Records excerpted from a collection
◇ ◇ ◇ ◇ ◇ ◇ ◇
/-- The quotient that is rounded lies as the exact one does among the numbers of p + 1 bits (R642). -/
theorem quotient_among (p : Nat) (a b : Exact) (hb : b.m ≠ 0) {n : Nat} {k : Int} (hn : n < 2 ^ (p + 1)) :
    (|(quotient p a b).rat| < n * 2 ^ k ↔ |a.rat / b.rat| < n * 2 ^ k) ∧
      ((n : ℚ) * 2 ^ k < |(quotient p a b).rat| ↔ n * 2 ^ k < |a.rat / b.rat|) := by
  by_cases ha : a.m = 0
  · have h1 : (quotient p a b).rat = 0 := by rw [Exact.rat_eq_zero]; simp [quotient, ha]
    have h2 : a.rat = 0 := a.rat_eq_zero.mpr ha
    simp [h1, h2]
  have hB : 0 < b.m := Nat.pos_of_ne_zero hb
  generalize hj : p + b.m.log2 + 3 = j
  generalize hN : a.m * 2 ^ j = N
  have hz : 2 ^ (p + 2) ≤ N / b.m := by
    rw [Nat.le_div_iff_mul_le hB, ← hN, ← hj]
    calc 2 ^ (p + 2) * b.m ≤ 2 ^ (p + 2) * 2 ^ (b.m.log2 + 1) := Nat.mul_le_mul_left _ Nat.lt_log2_self.le
      _ = 1 * 2 ^ (p + b.m.log2 + 3) := by rw [← Nat.pow_add, one_mul]; congr 1; omega
      _ ≤ a.m * 2 ^ (p + b.m.log2 + 3) := Nat.mul_le_mul_right _ (Nat.pos_of_ne_zero ha)
  have hBq : (0 : ℚ) < b.m := by exact_mod_cast hB
  have hdm : ((N / b.m : Nat) : ℚ) * b.m + (N % b.m : Nat) = N := by exact_mod_cast Nat.div_add_mod' N b.m
  have hu : (0 : ℚ) < 2 ^ (a.e - b.e - (j : Int)) := by positivity
  have hv : |(quotient p a b).rat| =
      ((2 * (N / b.m) + if N % b.m = 0 then 0 else 1 : Nat) : ℚ) / 2 * 2 ^ (a.e - b.e - (j : Int)) := by
    rw [Exact.abs_rat]
    simp only [quotient, hj, hN]
    rw [zpow_sub_one₀ (by norm_num)]
    ring
  have hq : |a.rat / b.rat| = (N : ℚ) / b.m * 2 ^ (a.e - b.e - (j : Int)) := by
    rw [abs_div, Exact.abs_rat, Exact.abs_rat, ← hN, zpow_sub₀ (by norm_num), zpow_sub₀ (by norm_num), zpow_natCast]
    push_cast
    field_simp
  have ht : (n : ℚ) * 2 ^ k = n * 2 ^ (k - (a.e - b.e - (j : Int))) * 2 ^ (a.e - b.e - (j : Int)) := by
    rw [mul_assoc, ← zpow_add₀ (by norm_num)]
    congr 2
    omega
  rw [hv, hq, ht, mul_lt_mul_iff_left₀ hu, mul_lt_mul_iff_left₀ hu, mul_lt_mul_iff_left₀ hu, mul_lt_mul_iff_left₀ hu]
  refine sticky_among (exact := N % b.m = 0) hz (fun h => ?_) ?_ ?_ (fun h => ?_) hn
  · rw [div_eq_iff hBq.ne', ← hdm, h]; simp
  · rw [le_div_iff₀ hBq]; have : (0 : ℚ) ≤ (N % b.m : Nat) := by positivity
    linarith
  · rw [div_lt_iff₀ hBq]; have : ((N % b.m : Nat) : ℚ) < b.m := by exact_mod_cast Nat.mod_lt N hB
    linarith
  · rw [lt_div_iff₀ hBq]; have : (0 : ℚ) < (N % b.m : Nat) := by exact_mod_cast Nat.pos_of_ne_zero h
    linarith

/-- The bits tried from `2^i` down find the integer square root above `r`. -/
theorem isqrtFrom_spec (n : Nat) : ∀ i r, r * r ≤ n → n < (r + 2 ^ i) * (r + 2 ^ i) →
    isqrtFrom n i r * isqrtFrom n i r ≤ n ∧ n < (isqrtFrom n i r + 1) * (isqrtFrom n i r + 1)
  | 0, _, h1, h2 => ⟨h1, h2⟩
  | i + 1, r, h1, h2 => by
    unfold isqrtFrom
    split
    · rename_i h
      exact isqrtFrom_spec n i _ h (by rw [Nat.pow_succ] at h2; rwa [show r + 2 ^ i + 2 ^ i = r + 2 ^ i * 2 by omega])
    · rename_i h
      exact isqrtFrom_spec n i _ h1 (Nat.lt_of_not_le h)

/-- The integer square root. -/
theorem isqrt_spec (n : Nat) : isqrt n * isqrt n ≤ n ∧ n < (isqrt n + 1) * (isqrt n + 1) := by
  refine isqrtFrom_spec n _ 0 (Nat.zero_le n) ?_
  rw [Nat.zero_add, ← Nat.pow_add]
  exact Nat.lt_of_lt_of_le Nat.lt_log2_self (Nat.pow_le_pow_right (by norm_num) (by omega))

/-- The root that is rounded lies among the numbers of p + 1 bits as the root does, whose square is the operand (R672). -/
theorem root_among (p : Nat) (a : Exact) (ha : a.m ≠ 0) (hs : a.neg = false) {n : Nat} {k : Int} (hn : n < 2 ^ (p + 1)) :
    ((root p a).rat < n * 2 ^ k ↔ a.rat < ((n : ℚ) * 2 ^ k) ^ 2) ∧
      ((n : ℚ) * 2 ^ k < (root p a).rat ↔ ((n : ℚ) * 2 ^ k) ^ 2 < a.rat) := by
  generalize hN : a.m * 2 ^ (2 * (p + 2) + if a.e % 2 = 1 then 1 else 0) = N
  generalize hj : (if a.e % 2 = 1 then a.e - 1 else a.e) / 2 - ((p : Int) + 2) = j
  obtain ⟨hlo, hhi⟩ := isqrt_spec N
  have hz : 2 ^ (p + 2) ≤ isqrt N := by
    by_contra h
    have h1 : isqrt N + 1 ≤ 2 ^ (p + 2) := by omega
    have h2 : N < 2 ^ (p + 2) * 2 ^ (p + 2) := Nat.lt_of_lt_of_le hhi (Nat.mul_le_mul h1 h1)
    rw [← Nat.pow_add] at h2
    have h3 : 2 ^ (p + 2 + (p + 2)) ≤ N := by
      rw [← hN]
      calc 2 ^ (p + 2 + (p + 2)) ≤ 2 ^ (2 * (p + 2) + if a.e % 2 = 1 then 1 else 0) :=
            Nat.pow_le_pow_right (by norm_num) (by omega)
        _ ≤ _ := Nat.le_mul_of_pos_left _ (Nat.pos_of_ne_zero ha)
    omega
  have hv : (root p a).rat = ((2 * isqrt N + if isqrt N * isqrt N = N then 0 else 1 : Nat) : ℚ) / 2 * 2 ^ j := by
    have h1 : root p a = ⟨false, 2 * isqrt N + (if isqrt N * isqrt N = N then 0 else 1), j - 1⟩ := by
      rw [← hN, ← hj]; rfl
    rw [h1]
    unfold Exact.rat
    rw [zpow_sub_one₀ (by norm_num)]
    simp only [Bool.false_eq_true, if_false]
    ring
  have hr : a.rat = N * ((2 : ℚ) ^ j) ^ 2 := by
    unfold Exact.rat
    rw [hs, ← hN, ← zpow_natCast, ← zpow_mul]
    push_cast
    simp only [one_mul]
    rw [mul_assoc, ← zpow_natCast, ← zpow_add₀ (by norm_num)]
    congr 2
    rw [← hj]
    push_cast
    split <;> omega
  have hu : (0 : ℚ) < 2 ^ j := by positivity
  have ht : (n : ℚ) * 2 ^ k = n * 2 ^ (k - j) * 2 ^ j := by
    rw [mul_assoc, ← zpow_add₀ (by norm_num)]
    congr 2
    omega
  rw [hv, hr, ht, mul_pow, mul_lt_mul_iff_left₀ hu, mul_lt_mul_iff_left₀ hu, mul_lt_mul_iff_left₀ (by positivity),
    mul_lt_mul_iff_left₀ (by positivity)]
  have hloq : (isqrt N : ℚ) * isqrt N ≤ N := by exact_mod_cast hlo
  have hhiq : (N : ℚ) < (isqrt N + 1) * (isqrt N + 1) := by exact_mod_cast hhi
  have hzq : (2 : ℚ) ^ (p + 2) ≤ isqrt N := by exact_mod_cast hz
  have hvz : (isqrt N : ℚ) ≤ ((2 * isqrt N + if isqrt N * isqrt N = N then 0 else 1 : Nat) : ℚ) / 2 := by
    push_cast; split <;> linarith
  have ht0 : (0 : ℚ) ≤ n * 2 ^ (k - j) := by positivity
  rcases lt_or_ge ((n : ℚ) * 2 ^ (k - j)) (2 ^ (p + 2)) with h | h
  · have h1 : ((n : ℚ) * 2 ^ (k - j)) ^ 2 < N := by nlinarith
    exact ⟨⟨fun _ => by linarith, fun _ => by linarith⟩, ⟨fun _ => h1, fun _ => by linarith⟩⟩
  · obtain ⟨t, ht⟩ := whole_of_large hn h
    rw [ht]
    by_cases hex : isqrt N * isqrt N = N
    · rw [if_pos hex]
      have h1 : (N : ℚ) = isqrt N ^ 2 := by rw [sq]; exact_mod_cast hex.symm
      have h2 : ((2 * isqrt N + 0 : Nat) : ℚ) / 2 = isqrt N := by push_cast; ring
      rw [h1, h2, sq_lt_sq₀ (by positivity) (by positivity), sq_lt_sq₀ (by positivity) (by positivity)]
      exact ⟨Iff.rfl, Iff.rfl⟩
    · have h1 : (isqrt N : ℚ) ^ 2 < N := by
        rw [sq]; exact_mod_cast lt_of_le_of_ne hlo hex
      rw [if_neg hex]
      push_cast
      rcases Nat.lt_or_ge (isqrt N) t with h2 | h2
      · have h3 : (isqrt N : ℚ) + 1 ≤ t := by exact_mod_cast h2
        have h4 : (N : ℚ) < (t : ℚ) ^ 2 := by nlinarith
        exact ⟨⟨fun _ => h4, fun _ => by linarith⟩, ⟨fun _ => by linarith, fun _ => by linarith⟩⟩
      · have h3 : (t : ℚ) ≤ isqrt N := by exact_mod_cast h2
        have h4 : (t : ℚ) ^ 2 < N := by nlinarith [show (0 : ℚ) ≤ t by positivity]
        exact ⟨⟨fun _ => by linarith, fun _ => by linarith⟩, ⟨fun _ => h4, fun _ => by linarith⟩⟩

end Sys2Proof.Machine
end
◇ ◇ ◇ ◇ ◇ ◇ ◇
- Work item
Retype exactly the lines from the first line of the records above through the line containing "have hBq : (0", both included, and nothing else.

- Finished exercise
/-- The quotient that is rounded lies as the exact one does among the numbers of p + 1 bits (R642). -/
theorem quotient_among (p : Nat) (a b : Exact) (hb : b.m ≠ 0) {n : Nat} {k : Int} (hn : n < 2 ^ (p + 1)) :
    (|(quotient p a b).rat| < n * 2 ^ k ↔ |a.rat / b.rat| < n * 2 ^ k) ∧
      ((n : ℚ) * 2 ^ k < |(quotient p a b).rat| ↔ n * 2 ^ k < |a.rat / b.rat|) := by
  by_cases ha : a.m = 0
  · have h1 : (quotient p a b).rat = 0 := by rw [Exact.rat_eq_zero]; simp [quotient, ha]
    have h2 : a.rat = 0 := a.rat_eq_zero.mpr ha
    simp [h1, h2]
  have hB : 0 < b.m := Nat.pos_of_ne_zero hb
  generalize hj : p + b.m.log2 + 3 = j
  generalize hN : a.m * 2 ^ j = N
  have hz : 2 ^ (p + 2) ≤ N / b.m := by
    rw [Nat.le_div_iff_mul_le hB, ← hN, ← hj]
    calc 2 ^ (p + 2) * b.m ≤ 2 ^ (p + 2) * 2 ^ (b.m.log2 + 1) := Nat.mul_le_mul_left _ Nat.lt_log2_self.le
      _ = 1 * 2 ^ (p + b.m.log2 + 3) := by rw [← Nat.pow_add, one_mul]; congr 1; omega
      _ ≤ a.m * 2 ^ (p + b.m.log2 + 3) := Nat.mul_le_mul_right _ (Nat.pos_of_ne_zero ha)
  have hBq : (0 : ℚ) < b.m := by exact_mod_cast hB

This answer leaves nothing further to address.